## Problem to solve
In the entries that follow, find each line with the word "nestVariant" and copy it.

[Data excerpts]
════

/-- R223: how many units a launch has. -/
def WinEnt.units (e : WinEnt) : Nat := e.counts.toList.foldl (fun n c => n * c.toNat) 1

/-- R252: the level indices of unit u. -/
def WinEnt.indexOf (e : WinEnt) (u : Nat) : Vector (BitVec 16) 6 :=
  ((List.range 6).foldl (fun (acc : Nat × Vector (BitVec 16) 6) j =>
    let n := e.counts[e.level j].toNat
    (acc.1 / n, vput acc.2 (e.level j) (BitVec.ofNat 16 (acc.1 % n)))) (u, Vector.replicate 6 0)).2

/-- R16: the walker ordinal of level indices. -/
def WinEnt.ordinal (e : WinEnt) (idx : Vector (BitVec 16) 6) : BitVec 32 :=
  BitVec.ofNat 32 ([5, 4, 3, 2, 1, 0].foldl (fun n j => idx[e.level j].toNat + e.counts[e.level j].toNat * n) 0)

/-- R257: the cores of a partition in the order of its places. -/
def placeCores (s : State) (p : Fin 16) : List (Fin 512) :=
  (s.parts[p].places.toList.filter fun x => x.getLsbD 63).flatMap fun x =>
    (List.range 8).map fun i => ix 512 (8 * (x.toNat % 64) + i)

/-- R263: whether a cancel has reached a record's launch, so that it is never resumed. -/
def recCancelled (s : State) (r : CRec) : Bool := (findLaunch s r.part r.launch).any (·.cancelled)

/-- R258: the first ready record of a partition in the shard of a core's cluster. -/
def readyRec (s : State) (c : Fin 512) (p : Fin 16) : Option CRec :=
  s.clusters[clusterOf c].shard.find? fun r => r.ready && r.part == p && !recCancelled s r

/-- R257: the first free core at or after the pointer, with its place in the order. A core whose shard has a ready record
takes that first (R258). -/
def nextCore (s : State) (p : Fin 16) : Option (Nat × Fin 512) :=
  let cs := placeCores s p
  let at_ := s.aux[p].window.pointer % (if cs.length = 0 then 1 else cs.length)
  let order := (cs.zipIdx.drop at_) ++ (cs.zipIdx.take at_)
  (order.find? fun x => coreFree s x.1 && (readyRec s x.1 p).isNone).map fun x => (x.2, x.1)

/-- R252, R257: HAND_UNIT: the oldest Running launch with units left hands one to the next free core. -/
def execHandUnit (part : Fin 16) (s : State) : Out :=
  match s.aux[part].window.entries.find? fun e => e.st == .running && !e.cancelled && decide (e.handed < e.units) with
  | none => .next s
  | some e =>
    match nextCore s part with
    | none => .next s
    | some (i, c) =>
      let u := e.handed
      let s := modLaunch s part e.launch fun e => { e with handed := u + 1, outstanding := e.outstanding + 1 }
      let s := modWindow s part fun w => { w with pointer := (i + 1) % (placeCores s part).length }
      .next (startUnit s c part e 0 (e.indexOf u) none (BitVec.ofNat 32 u))

/-- R16, R258, R263: RESUME_RECORD: a free core takes the first ready record of its shard. Of two free cores of one cluster
the lower takes it. (DEDUCED: log 19.) -/
def execResumeRecord (core : Fin 512) (s : State) : Out :=
  match s.partOf core with
  | none => .next s
  | some p =>
    let lower := (List.finRange 512).any fun c => clusterOf c == clusterOf core && decide (c < core) && coreFree s c
    match readyRec s core p with
    | none => .next s
    | some r =>
      if lower || !coreFree s core then .next s
      else
        let k := clusterOf core
        let cl := s.clusters[k]
        let s := s.putCluster k { cl with shard := cl.shard.erase r }
        match findLaunch s p r.launch with
        | some e => .next (startUnit s core p e r.pkt r.index (some r.saved) (e.ordinal r.index))
        | none => .next s

/-- R260: OVERFLOW_REFILL: the oldest record of the overflow area moves into the shard, as its image there now stands. -/
def execOverflowRefill (cluster : Fin 64) (s : State) : Out :=
  let cl := s.clusters[cluster]
  match cl.overflow with
  | r :: rest =>
    if cl.shard.length < 1024 then .next (s.putCluster cluster { cl with shard := cl.shard ++ [readRec s r], overflow := rest }) else .next s
  | [] => .next s

/-! ### The watch of a shard (R259) -/

/-- R15, R259: what a read of a record's wait word gives: its value, a fault, or a wait. (DEDUCED: log 19.) -/
def readWaitWord (s : State) (k : Fin 64) (r : CRec) : State × Res Word :=
  let a := r.saved[1]
  let cm (cl : Fin 64) : Word := BitVec.ofNat 64 (s.loadNat (cmAddr cl (a.toNat % 2 ^ 23)) 8)
  match rowOf a.toNat with
  | .ownCm => (s, .ok (cm k))
  | .place i =>
    let e := s.parts[r.part].places[i]
    (s, if e.getLsbD 63 then .ok (cm (ix 64 e.toNat)) else .fail .unmapped)
  | .global =>
    match leaseVerdict (leasesOf s (some r.part)) a 8 false with
    | some c => (s, .fail c)
    | none =>
      if meetsExport s (some r.part) a 8 then (s, .fail .capPerm)
      else if pkgOf a ≠ ownPkg s then (s, match r.stage with
        | .returned bs => .ok (BitVec.ofNat 64 (leNat bs))
        | .failed c => .fail c
        | _ => .wait)
      else
        let absent := match walk s (dieOfVa a) r.part (offsetOf a) with
          | .absent _ => true
          | _ => false
        match globRead s false (some r.part) a 8 with
        | (s, .ok bs) => (s, .ok (BitVec.ofNat 64 (leNat bs)))
        | (s, .fail c) => (s, if absent && c == .unmapped then .wait else .fail c)
        | (s, .wait) => (s, .wait)
  | _ => (s, .fail .unmapped)

/-- A record of a shard changes. -/
def putRec (s : State) (k : Fin 64) (i : Nat) (r : CRec) : State :=
  let cl := s.clusters[k]
  s.putCluster k { cl with shard := cl.shard.set i r }

/-- R365: the shard's read of a word of another package. (DEDUCED: log 19.) -/
def askWaitWord (s : State) (k : Fin 64) (i : Nat) (r : CRec) : State :=
  let m := { coreMsg s (ix 512 (8 * k.val)) r.part kRd r.saved[1] [] with len := 8 }
  putRec (send s r.part m) k i { r with stage := .sent }

/-- R259: a read of a wait word that faults ends its record and faults its launch. (DEDUCED: log 19.) -/
def failRec (s : State) (k : Fin 64) (i : Nat) (r : CRec) (c : Cause) : State :=
  let cl := s.clusters[k]
  let s := s.putCluster k { cl with shard := cl.shard.eraseIdx i }
  workDone (faultLaunch s r.part r.launch c (BitVec.allOnes 32)) r.part r.launch

/-- R259: SHARD_WATCH: the shard reads the wait word of a waiting record. (DEDUCED: log 19.) -/
def execShardWatch (cluster : Fin 64) (idx : Fin 1024) (s : State) : Out :=
  match s.clusters[cluster].shard[idx.val]? with
  | none => .next s
  | some r =>
    if r.ready then .next s
    else match readWaitWord s cluster r with
    | (s, .ok v) =>
      let hit := if r.wkind = 1 then v != r.saved[2] else v == r.saved[2]
      .next (putRec s cluster idx.val { r with ready := hit, stage := .waiting })
    | (s, .fail c) => .next (failRec s cluster idx.val r c)
    | (s, .wait) =>
      if rowOf r.saved[1].toNat = .global ∧ pkgOf r.saved[1] ≠ ownPkg s ∧ r.stage = .waiting then .next (askWaitWord s cluster idx.val r)
      else .next s

/-! ### The ramp limiter (R264 to R266) -/

/-- R404: the ceiling of a power level. -/
def ceiling (level : BitVec 3) : Nat := [16, 32, 64, 96, 128, 176, 216, 256].getD level.toNat 256

/-- R265, R266: the allowance of the next window. -/
def nextAllow (s : State) (c : Core) : Nat :=
  let r := c.ramp
  let top := ceiling s.pf.effect
  let up := c.ctl.rampstep.toNat / 256
  let floor := c.ctl.rampstep.toNat % 256
  let a := if up = 0 then top
    else if r.step.toNat / 256 = 0 then min top floor
    else if r.waited then min top (r.allow + up)
    else if r.started = 0 then min top floor
    else min top r.allow
  let f := forecastNow s c.ctl
  let level := f.toNat / 2 ^ 24
  if up ≠ 0 ∧ f.toNat % 2 ^ 24 ≠ 0 ∧ r.allow < level then max a (min top (min level (r.allow + up))) else a

/-- R265: RAMP_WINDOW: a window of 1,024 clk ends. -/
def execRampWindow (core : Fin 512) (s : State) : Out :=
  let c := s.cores[core]
  if s.clk < c.ramp.due then .next s
  else
    let due := s.clk + 1024 - (s.clk - c.ramp.due) % 1024
    .next (s.putCore core { c with ramp := ⟨nextAllow s c, 0, false, due, c.ctl.rampstep⟩ })

end Sys2Proof.Machine
end

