-- ==== Sys2Proof/Machine/Nest.lean ====
section
/-! DEFINITION. The barrier words (R155 to R158, R167, R168) and the nest engine (R169 to R173). -/

namespace Sys2Proof.Machine

/-! ### Barrier words (R167, R168) -/

/-- R167: whether a copy in flight or a nest run of the acting context names a barrier. -/
def barrierBusy (s : State) (n : Nat) : Bool :=
  let x := s.ctx
  (s.cur.copies.toList.any fun k => match k with
    | some k => k.fw == s.fw && k.barrier.any fun b => b.toNat == n
    | none => false) ||
    (x.nest.go && byteAt x.nest.active 0 == 0 && fieldAt x.nest.active 2 2 == n)

/-- R168, R371: a barrier word whose number is out of range faults; all of them wait for earlier acquires. (DEDUCED: log 16.) -/
def barrierWord (h : Head) (a : BitVec 5) (s : State) (f : State → Nat → Out) : Out :=
  guarded h s fun s =>
    let n := (s.rs a).toNat
    if barrierMax s.fw ≤ n then raise s .barrierRange else if acqWaits s then stall s else f s n

/-- R168: the barrier must be initialised and within its counts. -/
def liveBarrier (s : State) (n : Nat) (f : Bar → Out) : Out :=
  let b := getBar s s.core s.fw n
  if b.v && !b.ovf then f b else raise s .barrierRange

/-- R167: BINIT. -/
def execBinit (h : Head) (a : BitVec 5) (b : BitVec 5) (s : State) : Out :=
  barrierWord h a s fun s n =>
    if 4095 < (s.rs b).toNat then raise s .barrierRange
    else if barrierBusy s n then stall s
    else .next (putBar s s.core s.fw n (Bar.start ((s.rs b).setWidth 12)))

/-- R167: BEXP. -/
def execBexp (h : Head) (a : BitVec 5) (b : BitVec 5) (s : State) : Out :=
  barrierWord h a s fun s n => liveBarrier s n fun _ => .next (barEvent s s.core s.fw n .word fun x => x.change (s.rs b).toNat)

/-- R167: BARRV. -/
def execBarrv (h : Head) (a : BitVec 5) (b : BitVec 5) (s : State) : Out :=
  barrierWord h a s fun s n =>
    liveBarrier s n fun _ => .next (barEvent s s.core s.fw n .word fun x => (x.change (s.rs b).toNat).arriveOne)

/-- R167: BWAIT. -/
def execBwait (h : Head) (a : BitVec 5) (b : BitVec 5) (s : State) : Out :=
  barrierWord h a s fun s n => liveBarrier s n fun x => if x.phase != (s.rs b).getLsbD 0 then .next s else stall s

/-- R167: BTEST. -/
def execBtest (h : Head) (d : BitVec 3) (a : BitVec 5) (b : BitVec 5) (s : State) : Out :=
  barrierWord h a s fun s n => liveBarrier s n fun x => .next (s.wrP d (x.phase != (s.rs b).getLsbD 0))

/-! ### The nest descriptor (R169) -/

def nKind (d : List Byte) : Nat := byteAt d 0
def nBarrier (d : List Byte) : Nat := fieldAt d 2 2
def nWord (d : List Byte) : BitVec 32 := BitVec.ofNat 32 (fieldAt d 4 4)
def nInit (d : List Byte) (j : Nat) : Nat := fieldAt d (16 + 8 * j) 8
def nCount (d : List Byte) (k : Nat) : Nat := fieldAt d (64 + 16 * k) 2
def nStep (d : List Byte) (k j : Nat) : Int := (BitVec.ofNat 32 (fieldAt d (68 + 16 * k + 4 * j) 4)).toInt
def nTemplate (d : List Byte) : List Byte := (d.drop 160).take 64

/-- R169: the copy variant of a CPY2D word image with C, G, D, A and B zero. -/
def nestVariant (w : BitVec 32) : Option Variant :=
  if w.extractLsb' 6 26 = 0x1C00000 then variantOf (w.extractLsb' 0 3) (w.extractLsb' 3 3) else none

/-- R169: the type of an MMA word image with F = 0 or 2 and C, G, D, A and B zero, and whether it is remote. -/
def nestMma (w : BitVec 32) : Option (MmaTy × Bool) :=
  if w.extractLsb' 6 26 ≠ 0x1800000 then none
  else
    let ty : Option MmaTy := match (w.extractLsb' 3 3).toNat with
      | 0 => some .recd | 1 => some .bf16 | 2 => some .f16 | 3 => some .e4m3
      | 4 => some .e5m2 | 5 => some .int8 | 6 => some .cb4 | _ => none
    match (w.extractLsb' 0 3).toNat with
    | 0 => ty.map (·, false)
    | 2 => ty.map (·, true)
    | _ => none

/-- R171 step 3: COPY_SHAPE. (DEDUCED: log 16.) -/
def nestShapeOk (d : List Byte) : Bool :=
  byteAt d 1 == 0 && fieldAt d 8 8 == 0 && fieldAt d 40 24 == 0 && fieldAt d 224 32 == 0 &&
    (List.range 6).all (fun k => nCount d k != 0 && fieldAt d (66 + 16 * k) 2 == 0) &&
    (match nKind d with
     | 0 => match nestVariant (nWord d) with
       | some v => shapeOk v (nTemplate d)
       | none => false
     | 1 => (nestMma (nWord d)).isSome && nBarrier d == 0 && fieldAt d 192 32 == 0
     | _ => false)

/-- R171 step 4: FORMAT. -/
def nestFormatOk (s : State) (d : List Byte) : Bool :=
  match nKind d, nestVariant (nWord d) with
  | 0, some v => formatOk s s.core v (nTemplate d)
  | _, _ => true

/-- R171 step 5: the barrier of a copy-kind descriptor. -/
def nestBarrierOk (fw : Bool) (d : List Byte) : Bool :=
  nKind d == 1 || nBarrier d == 0xFFFF || decide (nBarrier d < barrierMax fw)

/-- The barrier that a descriptor names. -/
def nestBarrier (d : List Byte) : Option (BitVec 11) :=
  if nKind d = 0 ∧ nBarrier d ≠ 0xFFFF then some (BitVec.ofNat 11 (nBarrier d)) else none

/-! ### NEST.LD, NEST.GO, NEST.WAIT (R171, R172) -/

/-- The acting context's nest engine changes. -/
def setNest (s : State) (n : Nest) : State := s.setCtx { s.ctx with nest := n }

/-- R171: NEST.LD. -/
def execNestLd (h : Head) (a : BitVec 5) (s : State) : Out :=
  guarded h s fun s =>
    tmBlock s (s.rs a) 64 256 fun off =>
      if engineReads s off 256 then stall s
      else
        let d := s.load (tmAddr s.core off) 256
        if !nestShapeOk d then raise s .copyShape
        else if !nestFormatOk s d then raise s .format
        else if !nestBarrierOk s.fw d then raise s .barrierRange
        else .next (setNest s { s.ctx.nest with shadow := d, shadowValid := true })

/-- R172: NEST.GO. (DEDUCED: log 16.) -/
def execNestGo (h : Head) (s : State) : Out :=
  guarded h s fun s =>
    let n := s.ctx.nest
    if n.go || acqWaits s then stall s
    else if !n.shadowValid then raise s .copyShape
    else
      let ok := match nestBarrier n.shadow with
        | some b => let x := getBar s s.core s.fw b.toNat; x.v && !x.ovf
        | none => true
      if !ok then raise s .barrierRange
      else
        let n := { n with id := s.serial, active := n.shadow, activeValid := true, go := true, idx := Vector.replicate 6 0 }
        .next { setNest s n with serial := s.serial + 1 }

/-- R172: NEST.WAIT. -/
def execNestWait (h : Head) (s : State) : Out :=
  guarded h s fun s =>
    let x := s.ctx
    if x.nest.go || x.mmas.any (·.nest) then stall s else .next s

/-! ### Emission (R172, R173) -/

/-- R172: BASEj of the next iteration. -/
def nestBase (n : Nest) (j : Nat) : Word :=
  let z := (List.range 6).foldl (fun (z : Int) k => z + ((n.idx[ix 6 k]).toNat : Int) * nStep n.active k j)
    (nInit n.active j : Int)
  BitVec.ofInt 64 z

/-- R172: the index vector after an emission, level 0 innermost, and whether the run is over. -/
def nextIdx (d : List Byte) (idx : Vector (BitVec 16) 6) : Nat → Vector (BitVec 16) 6 × Bool
  | 0 => (idx, true)
  | m + 1 =>
    let k := 5 - m
    let i := idx[ix 6 k]
    if i.toNat + 1 < nCount d k then (vput idx (ix 6 k) (i + 1), false)
    else nextIdx d (vput idx (ix 6 k) 0) m

/-- The nest engine of a context changes. -/
def putNest (s : State) (c : Fin 512) (fw : Bool) (n : Nest) : State :=
  let core := s.cores[c]
  s.putCore c (core.setCtx fw { core.ctx fw with nest := n })

/-- R172: the run goes on to its next iteration, or its go bit is cleared. -/
def nestAdvance (s : State) (c : Fin 512) (fw : Bool) : State :=
  let n := (s.cores[c].ctx fw).nest
  let (idx, done) := nextIdx n.active n.idx 6
  putNest s c fw { n with idx := idx, go := !done }

/-- R172: an emission that faults stops the run. -/
def nestStop (s : State) (c : Fin 512) (fw : Bool) (k : Cause) (a : Word) : State :=
  putNest s c fw { (s.cores[c].ctx fw).nest with fault := some k, faultAddr := a }

/-- R170: the copy descriptor of the next iteration. -/
def nestCopy (n : Nest) (v : Variant) : List Byte :=
  let t := nTemplate n.active
  let t := patch (patch t 0 (leBytes 8 (nestBase n 0).toNat)) 8 (leBytes 8 (nestBase n 1).toNat)
  if v = .stamp then patch t 48 (leBytes 8 (nestBase n 2).toNat) else t

/-- R172: a copy is emitted: checked, and started once the guard and the slots can take it. (DEDUCED: log 16.) -/
def emitCopy (s : State) (c : Fin 512) (fw : Bool) (n : Nest) (v : Variant) : State :=
  let d := nestCopy n v
  if overlapFault s c fw v d then nestStop s c fw .copyShape 0
  else
    let g := emitGlob s c fw
    let checks := spanChecks s c fw g g (copySrc v d) (copyDst v d) (stampOf v d)
    match firstFail (checks.map (·.1)) with
    | .fail k => nestStop s c fw k (failedAt checks)
    | .wait => s
    | .ok () =>
      let w := nWord n.active
      match startCopy s c fw true (.cpy (w.extractLsb' 0 3) (w.extractLsb' 3 3)) d (nestBarrier n.active) (copySrc v d)
          (copyDst v d) (dSrc d) (dDst d) (stampOf v d) (boxCount v d) 0 with
      | some (s, _) => nestAdvance s c fw
      | none => s

/-- R170, R179: the MMA of the next iteration. -/
def nestArgs (n : Nest) (ty : MmaTy) (remote : Bool) : MmaArgs :=
  let t := nTemplate n.active
  ⟨(nestBase n 2).setWidth 4, remote, ty, nestBase n 0, BitVec.ofNat 64 (fieldAt t 8 8), nestBase n 1,
    BitVec.ofNat 64 (fieldAt t 24 8)⟩

/-- R172: an MMA is emitted. (DEDUCED: log 16.) -/
def emitMma (s : State) (c : Fin 512) (fw : Bool) (n : Nest) (ty : MmaTy) (remote : Bool) : State :=
  let m := nestArgs n ty remote
  match mmaFault s c fw m with
  | some (k, va) => nestStop s c fw k va
  | none => if mmaWaits s c fw m then s else nestAdvance (startMma { s with iword := nWord n.active } c fw true m) c fw

/-- R160, R172, R173: NEST_EMIT: the nest engine emits the operation of its next iteration, unless its context is at a trap, or a program
copy has entered the engine in this clk. -/
def execNestEmit (core : Fin 512) (fw : Bool) (s : State) : Out :=
  let x := s.cores[core].ctx fw
  let n := x.nest
  if !n.go || n.fault.isSome || (!fw && !trapFree s core) || s.cores[core].cpyAt == some s.clk then .next s
  else match nestVariant (nWord n.active), nestMma (nWord n.active) with
  | some v, _ => .next (emitCopy s core fw n v)
  | none, some (ty, remote) => .next (emitMma s core fw n ty remote)
  | none, none => .next s

end Sys2Proof.Machine
end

════

## The answer
def nestVariant (w : BitVec 32) : Option Variant :=
     | 0 => match nestVariant (nWord d) with
  match nKind d, nestVariant (nWord d) with
  else match nestVariant (nWord n.active), nestMma (nWord n.active) with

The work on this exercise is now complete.